-- ==== Sys2Proof/Laws/Results.lean ====
section
/-! SUPPORT. Writing a result: what `writeNowResult`, `writePred`, `outResult` and the faults do, said once. -/
namespace Sys2Proof.Machine

/-! ### How an instruction ends -/
/-- An instruction that writes its result goes on as `done` says, a committing one as `doneB` says (R197). -/
theorem plain_apply (s : State) : Ending.plain.apply s = done s := rfl
theorem commit_apply (s : State) : Ending.commit.apply s = doneB s := rfl

/-! ### The writes of a result -/
theorem mem_laneWrites (d : Reg) (pair : Bool) (vals : List (Nat × DWord)) (y : RegWrite) :
    y ∈ laneWrites d pair vals ↔ ∃ x ∈ vals,
      y = { dest := .lane d.toNat x.1, val := x.2.setWidth 32 } ∨
      (pair = true ∧ y = { dest := .lane (d.toNat + 1) x.1, val := (x.2 >>> 32).setWidth 32 }) := by
  induction vals with
  | nil => simp [laneWrites]
  | cons a t ih =>
    obtain ⟨l, v⟩ := a
    cases pair <;> simp [laneWrites, ih, or_assoc]
theorem mem_perLane {α : Type} (s : State) (f : Nat → α) (x : Nat × α) :
    x ∈ s.perLane f ↔ x.1 < 32 ∧ s.cur.mask.getLsbD x.1 = true ∧ x.2 = f x.1 := by
  obtain ⟨l, v⟩ := x
  simp only [State.perLane, State.bl, List.mem_map, mem_maskLanes, Prod.mk.injEq]
  constructor
  · rintro ⟨k, ⟨h1, h2⟩, rfl, rfl⟩; exact ⟨h1, h2, rfl⟩
  · rintro ⟨h1, h2, rfl⟩; exact ⟨l, ⟨h1, h2⟩, rfl, rfl⟩
theorem getLsbD_lt {n : Nat} (m : BitVec n) (l : Nat) (h : m.getLsbD l = true) : l < n := by
  by_contra hc
  rw [BitVec.getLsbD_of_ge m l (by omega)] at h
  exact absurd h (by decide)
theorem mask_lt (m : Word) (l : Nat) (h : m.getLsbD l = true) : l < 32 := getLsbD_lt m l h

/-- Lane registers take each lane's value. -/
theorem laneResult (e : Ending) (d : Reg) (pair : Bool) (f : Nat → DWord) (fl : BitVec 5) (s : State)
    (h : s.inBundle = true) (hd : d.toNat < 88) (hp : pair = true → d.toNat % 2 = 0)
    (hr : rowsFit s (laneRows d pair) = true) :
    writeNowResult e d pair (s.perLane f) fl s =
      e.apply (raiseFlags fl (s.updCw (writeAll (laneWrites d pair (s.perLane f))))) ∧
    covers (laneWrites d pair (s.perLane f)) (resultDest d pair s.cur.mask f) (laneRows d pair) := by
  obtain ⟨h1, h2, h3, h4⟩ := (inBundle_iff s).1 h
  constructor
  · rw [laneRows, if_pos hd] at hr
    simp only [writeNowResult, if_pos hd, hr, if_true]
  · refine ⟨?_, ?_, ?_, ?_⟩
    · intro y hy
      obtain ⟨x, hx, hy⟩ := (mem_laneWrites _ _ _ _).1 hy
      have hl := ((mem_perLane s f x).1 hx).1
      rcases hy with rfl | ⟨hp', rfl⟩
      · simp [destExists, hd, hl]
      · have := hp hp'
        simp only [destExists, Bool.and_eq_true, decide_eq_true_eq]; omega
    · intro y hy
      obtain ⟨x, hx, hy⟩ := (mem_laneWrites _ _ _ _).1 hy
      obtain ⟨hl, hm, hv⟩ := (mem_perLane s f x).1 hx
      rcases hy with rfl | ⟨hp', rfl⟩
      · simp [resultDest, resultDest.half, hd, hm, normVal, hv]
      · simp [resultDest, resultDest.half, hd, hm, normVal, hv, hp']
    · intro x hx
      cases x with
      | lane r l =>
        simp only [resultDest] at hx
        split at hx
        · rename_i hc
          have hl := mask_lt _ _ hc.2
          have hmem : (l, f l) ∈ s.perLane f := (mem_perLane s f _).2 ⟨hl, hc.2, rfl⟩
          simp only [resultDest.half] at hx
          split at hx
          · rename_i he
            exact ⟨_, (mem_laneWrites _ _ _ _).2 ⟨_, hmem, .inl rfl⟩, by simp [he]⟩
          · split at hx
            · rename_i he
              exact ⟨_, (mem_laneWrites _ _ _ _).2 ⟨_, hmem, .inr ⟨he.1, rfl⟩⟩, by simp [he.2]⟩
            · simp at hx
        · simp at hx
      | ply r p =>
        have : ¬ (88 ≤ d.toNat ∧ d.toNat < 92) := by omega
        simp [resultDest, this] at hx
      | warp r =>
        have : ¬ (92 ≤ d.toNat ∧ d.toNat < 108) := by omega
        simp [resultDest, this] at hx
      | pred p l => simp [resultDest] at hx
    · intro r hr'
      obtain ⟨hl, hm⟩ := lowLane_mem s.cur.mask h4
      have hmem : (lowLane s.cur.mask, f (lowLane s.cur.mask)) ∈ s.perLane f := (mem_perLane s f _).2 ⟨hl, hm, rfl⟩
      rw [Bool.eq_iff_iff, List.any_eq_true]
      simp only [laneRows, if_pos hd]
      constructor
      · rintro ⟨y, hy, he⟩
        obtain ⟨x, hx, hy⟩ := (mem_laneWrites _ _ _ _).1 hy
        rcases hy with rfl | ⟨hp', rfl⟩
        · simp only [RegWrite.row, beq_iff_eq] at he
          subst he; cases pair <;> simp
        · simp only [RegWrite.row, beq_iff_eq] at he
          subst he; simp [hp']
      · intro hc
        cases pair with
        | false =>
          simp at hc
          exact ⟨_, (mem_laneWrites _ _ _ _).2 ⟨_, hmem, .inl rfl⟩, by simp [RegWrite.row, hc]⟩
        | true =>
          simp at hc
          rcases hc with hc | hc
          · exact ⟨_, (mem_laneWrites _ _ _ _).2 ⟨_, hmem, .inl rfl⟩, by simp [RegWrite.row, hc]⟩
          · exact ⟨_, (mem_laneWrites _ _ _ _).2 ⟨_, hmem, .inr ⟨rfl, rfl⟩⟩, by simp [RegWrite.row, hc]⟩

/-! ### Agreement (R121) -/
theorem allAgree_iff (vals : List (Nat × DWord)) :
    allAgree vals = true ↔ ∀ x ∈ vals, ∀ y ∈ vals, x.2 = y.2 := by
  cases vals with
  | nil => simp [allAgree]
  | cons a t =>
    obtain ⟨l, v⟩ := a
    simp only [allAgree, List.all_eq_true, beq_iff_eq]
    constructor
    · intro h x hx y hy
      have : ∀ z ∈ (l, v) :: t, z.2 = v := by
        intro z hz
        rcases List.mem_cons.1 hz with rfl | hz
        · rfl
        · exact h z hz
      rw [this x hx, this y hy]
    · intro h x hx
      exact h x (List.mem_cons_of_mem _ hx) (l, v) List.mem_cons_self
theorem perLane_agree (s : State) (f : Nat → DWord) (h : ∀ l < 32, ∀ k < 32, s.cur.mask.getLsbD l = true →
    s.cur.mask.getLsbD k = true → f l = f k) : allAgree (s.perLane f) = true := by
  rw [allAgree_iff]
  intro x hx y hy
  obtain ⟨h1, h2, h3⟩ := (mem_perLane s f x).1 hx
  obtain ⟨h4, h5, h6⟩ := (mem_perLane s f y).1 hy
  rw [h3, h6]; exact h _ h1 _ h4 h2 h5
theorem perLane_head (s : State) (f : Nat → DWord) (h : s.cur.mask ≠ 0) :
    (s.perLane f).headD (0, 0) = (lowLane s.cur.mask, f (lowLane s.cur.mask)) := by
  have hm := lowLane_mem s.cur.mask h
  simp only [State.perLane, State.bl, lowLane] at *
  cases hx : maskLanes s.cur.mask with
  | nil =>
    have : (maskLanes s.cur.mask).headD 0 ∈ maskLanes s.cur.mask := (mem_maskLanes _ _).2 hm
    rw [hx] at this
    simp at this
  | cons a t => rfl
theorem mem_warpWrites (d : Reg) (pair : Bool) (v : DWord) (y : RegWrite) :
    y ∈ warpWrites d pair v ↔ y = { dest := .warp (d.toNat - 92), val := v.setWidth 32 } ∨
      (pair = true ∧ y = { dest := .warp (d.toNat - 91), val := (v >>> 32).setWidth 32 }) := by
  cases pair <;> simp [warpWrites]
/-- Warp registers take the one value. -/
theorem warpResult (d : Reg) (pair : Bool) (f : Nat → DWord) (s : State)
    (hd : 92 ≤ d.toNat) (hd' : d.toNat < 108) (hp : pair = true → d.toNat % 2 = 0) :
    covers (warpWrites d pair (f (lowLane s.cur.mask))) (resultDest d pair s.cur.mask f) (laneRows d pair) := by
  refine ⟨?_, ?_, ?_, ?_⟩
  · intro y hy
    rcases (mem_warpWrites _ _ _ _).1 hy with rfl | ⟨hp', rfl⟩
    · simp only [destExists, decide_eq_true_eq]; omega
    · have := hp hp'
      simp only [destExists, decide_eq_true_eq]; omega
  · intro y hy
    rcases (mem_warpWrites _ _ _ _).1 hy with rfl | ⟨hp', rfl⟩
    · have : d.toNat - 92 + 92 = d.toNat := by omega
      simp [resultDest, resultDest.half, hd, hd', normVal, this]
    · have h1 : d.toNat - 91 + 92 = d.toNat + 1 := by omega
      simp [resultDest, resultDest.half, hd, hd', normVal, h1, hp']
  · intro x hx
    cases x with
    | lane r l =>
      have : ¬ (d.toNat < 88 ∧ s.cur.mask.getLsbD l = true) := by omega
      simp only [resultDest, if_neg this] at hx; simp at hx
    | ply r p =>
      have : ¬ (88 ≤ d.toNat ∧ d.toNat < 92) := by omega
      simp [resultDest, this] at hx
    | warp r =>
      simp only [resultDest, if_pos (show 92 ≤ d.toNat ∧ d.toNat < 108 from ⟨hd, hd'⟩), resultDest.half] at hx
      split at hx
      · exact ⟨_, (mem_warpWrites _ _ _ _).2 (.inl rfl), by simp; omega⟩
      · split at hx
        · rename_i h1 he
          exact ⟨_, (mem_warpWrites _ _ _ _).2 (.inr ⟨he.1, rfl⟩), by simp; omega⟩
        · simp at hx
    | pred p l => simp [resultDest] at hx
  · intro r _
    have : ¬ d.toNat < 88 := by omega
    cases pair <;> simp [warpWrites, RegWrite.row, laneRows, this]
theorem writeNow_warp (e : Ending) (d : Reg) (pair : Bool) (vals : List (Nat × DWord)) (fl : BitVec 5) (s : State)
    (hd : 92 ≤ d.toNat) (hd' : d.toNat < 108) (ha : allAgree vals = true) :
    writeNowResult e d pair vals fl s =
      e.apply (raiseFlags fl (s.updCw (writeAll (warpWrites d pair ((vals.headD (0, 0)).2))))) := by
  have h1 : ¬ d.toNat < 88 := by omega
  have h2 : ¬ d.toNat < 92 := by omega
  simp only [writeNowResult, if_neg h1, if_pos hd', agreeWrites, if_neg h2, ha, if_true]
/-- z takes nothing (R138). -/
theorem zResult (pair : Bool) (f : Nat → DWord) (m : Word) : covers [] (resultDest 124 pair m f) (laneRows 124 pair) :=
  ⟨by simp, by simp, by intro x hx; cases x <;> simp [resultDest] at hx, by intro r _; cases pair <;> simp [laneRows]⟩
theorem writeNow_z (e : Ending) (pair : Bool) (vals : List (Nat × DWord)) (fl : BitVec 5) (s : State) :
    writeNowResult e 124 pair vals fl s = e.apply (raiseFlags fl s) := by
  simp [writeNowResult]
_ _ _ _ _ _ _
* REQUIREMENT
Return the opening line of the data and every line after it through the line containing "exact ⟨l, ⟨h1, h2⟩, rfl, rfl⟩", please, exactly as written and with nothing added.

* SOLUTION FOR THIS TASK
-- ==== Sys2Proof/Laws/Results.lean ====
section
/-! SUPPORT. Writing a result: what `writeNowResult`, `writePred`, `outResult` and the faults do, said once. -/
namespace Sys2Proof.Machine

/-! ### How an instruction ends -/
/-- An instruction that writes its result goes on as `done` says, a committing one as `doneB` says (R197). -/
theorem plain_apply (s : State) : Ending.plain.apply s = done s := rfl
theorem commit_apply (s : State) : Ending.commit.apply s = doneB s := rfl

/-! ### The writes of a result -/
theorem mem_laneWrites (d : Reg) (pair : Bool) (vals : List (Nat × DWord)) (y : RegWrite) :
    y ∈ laneWrites d pair vals ↔ ∃ x ∈ vals,
      y = { dest := .lane d.toNat x.1, val := x.2.setWidth 32 } ∨
      (pair = true ∧ y = { dest := .lane (d.toNat + 1) x.1, val := (x.2 >>> 32).setWidth 32 }) := by
  induction vals with
  | nil => simp [laneWrites]
  | cons a t ih =>
    obtain ⟨l, v⟩ := a
    cases pair <;> simp [laneWrites, ih, or_assoc]
theorem mem_perLane {α : Type} (s : State) (f : Nat → α) (x : Nat × α) :
    x ∈ s.perLane f ↔ x.1 < 32 ∧ s.cur.mask.getLsbD x.1 = true ∧ x.2 = f x.1 := by
  obtain ⟨l, v⟩ := x
  simp only [State.perLane, State.bl, List.mem_map, mem_maskLanes, Prod.mk.injEq]
  constructor
  · rintro ⟨k, ⟨h1, h2⟩, rfl, rfl⟩; exact ⟨h1, h2, rfl⟩
  · rintro ⟨h1, h2, rfl⟩; exact ⟨l, ⟨h1, h2⟩, rfl, rfl⟩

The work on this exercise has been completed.